Start of Provided entries
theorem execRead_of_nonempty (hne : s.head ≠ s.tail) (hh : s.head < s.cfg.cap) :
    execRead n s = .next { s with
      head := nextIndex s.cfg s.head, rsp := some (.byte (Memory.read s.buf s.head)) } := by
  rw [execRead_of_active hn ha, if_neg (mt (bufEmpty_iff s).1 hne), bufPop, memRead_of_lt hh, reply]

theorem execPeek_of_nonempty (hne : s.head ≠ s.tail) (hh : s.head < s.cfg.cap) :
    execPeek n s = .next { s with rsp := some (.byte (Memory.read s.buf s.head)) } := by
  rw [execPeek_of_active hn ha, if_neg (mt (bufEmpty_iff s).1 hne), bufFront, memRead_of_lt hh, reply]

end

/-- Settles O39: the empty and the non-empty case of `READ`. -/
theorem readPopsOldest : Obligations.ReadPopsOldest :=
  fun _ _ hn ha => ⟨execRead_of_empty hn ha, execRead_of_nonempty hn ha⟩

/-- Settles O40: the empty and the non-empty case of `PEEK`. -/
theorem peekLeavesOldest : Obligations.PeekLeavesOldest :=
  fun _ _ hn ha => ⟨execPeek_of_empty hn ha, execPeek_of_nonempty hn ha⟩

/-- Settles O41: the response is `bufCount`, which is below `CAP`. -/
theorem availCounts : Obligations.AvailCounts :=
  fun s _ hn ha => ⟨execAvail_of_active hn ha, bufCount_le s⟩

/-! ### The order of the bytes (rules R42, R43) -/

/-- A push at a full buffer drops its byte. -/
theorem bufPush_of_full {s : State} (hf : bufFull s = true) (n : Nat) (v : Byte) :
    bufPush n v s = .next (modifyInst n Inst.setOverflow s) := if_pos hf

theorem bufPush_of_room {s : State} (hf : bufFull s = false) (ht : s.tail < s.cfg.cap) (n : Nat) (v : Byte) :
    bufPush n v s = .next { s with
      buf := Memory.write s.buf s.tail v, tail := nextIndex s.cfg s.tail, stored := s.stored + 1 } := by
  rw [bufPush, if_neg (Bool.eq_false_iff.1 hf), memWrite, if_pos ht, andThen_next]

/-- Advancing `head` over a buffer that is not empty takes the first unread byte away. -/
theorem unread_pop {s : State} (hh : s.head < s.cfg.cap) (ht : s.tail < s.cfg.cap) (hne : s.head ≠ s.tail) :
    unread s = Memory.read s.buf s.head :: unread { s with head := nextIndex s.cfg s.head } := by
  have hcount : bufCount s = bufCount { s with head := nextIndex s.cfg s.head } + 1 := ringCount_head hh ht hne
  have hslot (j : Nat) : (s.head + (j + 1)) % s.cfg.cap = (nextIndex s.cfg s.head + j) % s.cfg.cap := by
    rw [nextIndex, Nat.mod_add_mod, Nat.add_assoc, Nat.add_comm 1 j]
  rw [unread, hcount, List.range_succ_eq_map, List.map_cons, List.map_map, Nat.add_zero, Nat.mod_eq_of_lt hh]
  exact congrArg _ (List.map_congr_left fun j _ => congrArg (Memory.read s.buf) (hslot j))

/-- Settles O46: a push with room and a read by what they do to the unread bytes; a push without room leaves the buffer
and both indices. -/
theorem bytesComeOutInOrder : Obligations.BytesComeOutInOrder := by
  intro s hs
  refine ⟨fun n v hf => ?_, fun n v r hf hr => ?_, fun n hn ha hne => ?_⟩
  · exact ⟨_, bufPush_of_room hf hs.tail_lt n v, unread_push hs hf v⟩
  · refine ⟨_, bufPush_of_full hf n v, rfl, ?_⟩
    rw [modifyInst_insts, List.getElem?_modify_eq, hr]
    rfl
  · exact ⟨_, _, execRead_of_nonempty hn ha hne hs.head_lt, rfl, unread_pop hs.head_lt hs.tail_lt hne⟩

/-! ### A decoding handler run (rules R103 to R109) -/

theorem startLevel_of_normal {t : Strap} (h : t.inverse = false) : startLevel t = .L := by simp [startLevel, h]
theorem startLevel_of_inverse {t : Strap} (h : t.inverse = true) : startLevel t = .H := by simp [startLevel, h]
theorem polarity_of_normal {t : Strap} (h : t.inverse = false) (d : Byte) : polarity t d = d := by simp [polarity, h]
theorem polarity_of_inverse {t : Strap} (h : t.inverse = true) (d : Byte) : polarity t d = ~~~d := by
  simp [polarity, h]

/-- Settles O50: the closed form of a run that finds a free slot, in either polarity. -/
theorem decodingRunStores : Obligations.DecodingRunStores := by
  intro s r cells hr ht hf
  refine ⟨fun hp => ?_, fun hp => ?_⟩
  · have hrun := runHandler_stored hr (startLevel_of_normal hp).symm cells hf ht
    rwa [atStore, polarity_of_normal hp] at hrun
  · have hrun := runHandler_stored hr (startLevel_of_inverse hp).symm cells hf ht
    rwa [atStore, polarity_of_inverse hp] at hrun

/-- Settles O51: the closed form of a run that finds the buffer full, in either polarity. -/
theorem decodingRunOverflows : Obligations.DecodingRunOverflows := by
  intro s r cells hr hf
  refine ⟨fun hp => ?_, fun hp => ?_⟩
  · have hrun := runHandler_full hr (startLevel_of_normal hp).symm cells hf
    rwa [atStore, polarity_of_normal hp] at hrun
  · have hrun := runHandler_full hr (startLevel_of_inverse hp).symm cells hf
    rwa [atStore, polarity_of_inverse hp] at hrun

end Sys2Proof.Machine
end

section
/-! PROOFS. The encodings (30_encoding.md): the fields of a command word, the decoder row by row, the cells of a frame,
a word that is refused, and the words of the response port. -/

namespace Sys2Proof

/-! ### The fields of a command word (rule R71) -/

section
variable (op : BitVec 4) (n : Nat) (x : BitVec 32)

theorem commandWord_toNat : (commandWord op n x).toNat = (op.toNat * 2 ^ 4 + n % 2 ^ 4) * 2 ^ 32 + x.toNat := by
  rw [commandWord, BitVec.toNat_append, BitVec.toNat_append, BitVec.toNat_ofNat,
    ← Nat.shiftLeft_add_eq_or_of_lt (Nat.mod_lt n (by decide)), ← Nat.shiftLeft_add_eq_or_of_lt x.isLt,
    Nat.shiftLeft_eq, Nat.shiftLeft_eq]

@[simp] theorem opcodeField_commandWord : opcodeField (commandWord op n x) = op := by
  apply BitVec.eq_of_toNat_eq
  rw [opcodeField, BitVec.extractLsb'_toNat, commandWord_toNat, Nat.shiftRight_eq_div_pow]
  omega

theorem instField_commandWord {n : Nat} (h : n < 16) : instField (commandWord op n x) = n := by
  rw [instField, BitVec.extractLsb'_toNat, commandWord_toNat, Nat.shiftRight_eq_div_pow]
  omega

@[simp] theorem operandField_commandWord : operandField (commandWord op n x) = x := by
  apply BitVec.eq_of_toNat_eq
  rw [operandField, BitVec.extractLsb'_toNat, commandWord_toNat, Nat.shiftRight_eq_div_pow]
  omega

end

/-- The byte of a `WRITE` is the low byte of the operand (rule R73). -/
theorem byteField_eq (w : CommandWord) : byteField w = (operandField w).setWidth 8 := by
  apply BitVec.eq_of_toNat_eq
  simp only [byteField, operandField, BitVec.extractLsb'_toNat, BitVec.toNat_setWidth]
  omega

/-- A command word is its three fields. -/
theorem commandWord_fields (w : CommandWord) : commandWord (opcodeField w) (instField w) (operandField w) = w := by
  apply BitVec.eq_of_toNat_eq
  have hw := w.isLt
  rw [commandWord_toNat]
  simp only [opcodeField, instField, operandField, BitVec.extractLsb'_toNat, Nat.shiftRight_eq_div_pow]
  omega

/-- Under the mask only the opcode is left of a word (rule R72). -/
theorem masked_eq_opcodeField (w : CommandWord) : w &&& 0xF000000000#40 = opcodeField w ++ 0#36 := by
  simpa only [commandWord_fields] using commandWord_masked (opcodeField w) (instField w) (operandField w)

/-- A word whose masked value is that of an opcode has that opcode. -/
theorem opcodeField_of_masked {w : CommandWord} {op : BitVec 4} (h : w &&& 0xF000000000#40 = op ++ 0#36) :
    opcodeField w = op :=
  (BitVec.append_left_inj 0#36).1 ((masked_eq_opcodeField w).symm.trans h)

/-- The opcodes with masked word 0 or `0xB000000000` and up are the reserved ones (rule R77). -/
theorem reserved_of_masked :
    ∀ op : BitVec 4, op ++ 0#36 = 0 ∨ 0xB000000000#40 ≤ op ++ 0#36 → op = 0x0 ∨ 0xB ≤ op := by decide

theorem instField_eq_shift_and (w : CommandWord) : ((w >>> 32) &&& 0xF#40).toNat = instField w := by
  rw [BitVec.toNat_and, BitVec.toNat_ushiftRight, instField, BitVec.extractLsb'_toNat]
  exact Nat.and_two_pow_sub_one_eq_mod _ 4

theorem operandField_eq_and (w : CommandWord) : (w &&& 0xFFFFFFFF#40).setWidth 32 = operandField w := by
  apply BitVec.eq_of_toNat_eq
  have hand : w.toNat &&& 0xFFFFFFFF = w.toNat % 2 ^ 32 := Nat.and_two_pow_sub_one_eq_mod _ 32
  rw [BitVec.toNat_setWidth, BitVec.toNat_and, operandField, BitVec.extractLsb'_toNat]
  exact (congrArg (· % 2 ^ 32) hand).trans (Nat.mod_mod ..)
End of Provided entries
Start of Provided entries
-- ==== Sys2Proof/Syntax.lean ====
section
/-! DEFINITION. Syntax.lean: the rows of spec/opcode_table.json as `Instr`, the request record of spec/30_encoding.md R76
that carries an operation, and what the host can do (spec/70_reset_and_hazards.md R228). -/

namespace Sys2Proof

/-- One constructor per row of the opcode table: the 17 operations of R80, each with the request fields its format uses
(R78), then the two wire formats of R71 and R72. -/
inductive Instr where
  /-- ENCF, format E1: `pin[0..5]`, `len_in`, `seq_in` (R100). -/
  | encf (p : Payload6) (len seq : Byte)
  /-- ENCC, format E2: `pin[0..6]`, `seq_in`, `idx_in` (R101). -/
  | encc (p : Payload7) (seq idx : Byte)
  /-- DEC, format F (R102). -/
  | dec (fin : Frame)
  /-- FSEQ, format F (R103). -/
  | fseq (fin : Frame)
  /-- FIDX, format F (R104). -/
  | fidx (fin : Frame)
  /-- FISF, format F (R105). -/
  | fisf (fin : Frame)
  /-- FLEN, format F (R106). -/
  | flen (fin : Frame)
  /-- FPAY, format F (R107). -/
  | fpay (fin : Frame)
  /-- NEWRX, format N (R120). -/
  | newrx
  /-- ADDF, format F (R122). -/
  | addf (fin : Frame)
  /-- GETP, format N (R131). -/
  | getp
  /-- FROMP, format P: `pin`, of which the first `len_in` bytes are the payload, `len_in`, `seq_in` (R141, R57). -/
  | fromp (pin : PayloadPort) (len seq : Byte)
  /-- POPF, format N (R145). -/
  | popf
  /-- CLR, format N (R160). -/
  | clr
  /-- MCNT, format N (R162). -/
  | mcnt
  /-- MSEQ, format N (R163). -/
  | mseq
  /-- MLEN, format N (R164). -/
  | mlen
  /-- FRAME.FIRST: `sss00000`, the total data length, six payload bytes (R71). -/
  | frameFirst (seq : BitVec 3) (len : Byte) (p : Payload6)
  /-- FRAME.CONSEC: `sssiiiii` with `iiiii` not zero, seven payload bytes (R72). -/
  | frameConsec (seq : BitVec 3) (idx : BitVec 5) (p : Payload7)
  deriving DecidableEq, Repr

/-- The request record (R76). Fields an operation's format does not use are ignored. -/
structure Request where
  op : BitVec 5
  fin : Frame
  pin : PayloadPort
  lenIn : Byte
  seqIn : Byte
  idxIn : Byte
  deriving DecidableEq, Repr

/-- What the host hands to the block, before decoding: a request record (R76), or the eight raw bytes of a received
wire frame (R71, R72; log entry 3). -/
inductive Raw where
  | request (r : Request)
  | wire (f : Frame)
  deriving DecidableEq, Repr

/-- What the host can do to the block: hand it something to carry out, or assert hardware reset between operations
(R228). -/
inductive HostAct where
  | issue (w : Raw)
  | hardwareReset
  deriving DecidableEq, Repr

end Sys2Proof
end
End of Provided entries
Start of Provided entries
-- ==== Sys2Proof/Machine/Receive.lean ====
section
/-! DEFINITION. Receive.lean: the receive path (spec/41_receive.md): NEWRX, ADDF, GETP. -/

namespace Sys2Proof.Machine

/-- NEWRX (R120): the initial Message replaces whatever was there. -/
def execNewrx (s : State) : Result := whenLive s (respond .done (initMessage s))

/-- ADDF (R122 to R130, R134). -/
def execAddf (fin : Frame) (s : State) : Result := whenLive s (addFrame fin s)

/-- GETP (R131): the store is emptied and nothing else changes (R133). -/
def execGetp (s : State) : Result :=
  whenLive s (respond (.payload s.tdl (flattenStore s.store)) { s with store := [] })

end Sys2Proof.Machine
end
End of Provided entries
● How to complete this task:
Go through the records above. Copy each line in which the string "DEFINITION" appears.

● Output:
/-! DEFINITION. Syntax.lean: the rows of spec/opcode_table.json as `Instr`, the request record of spec/30_encoding.md R76
/-! DEFINITION. Receive.lean: the receive path (spec/41_receive.md): NEWRX, ADDF, GETP. -/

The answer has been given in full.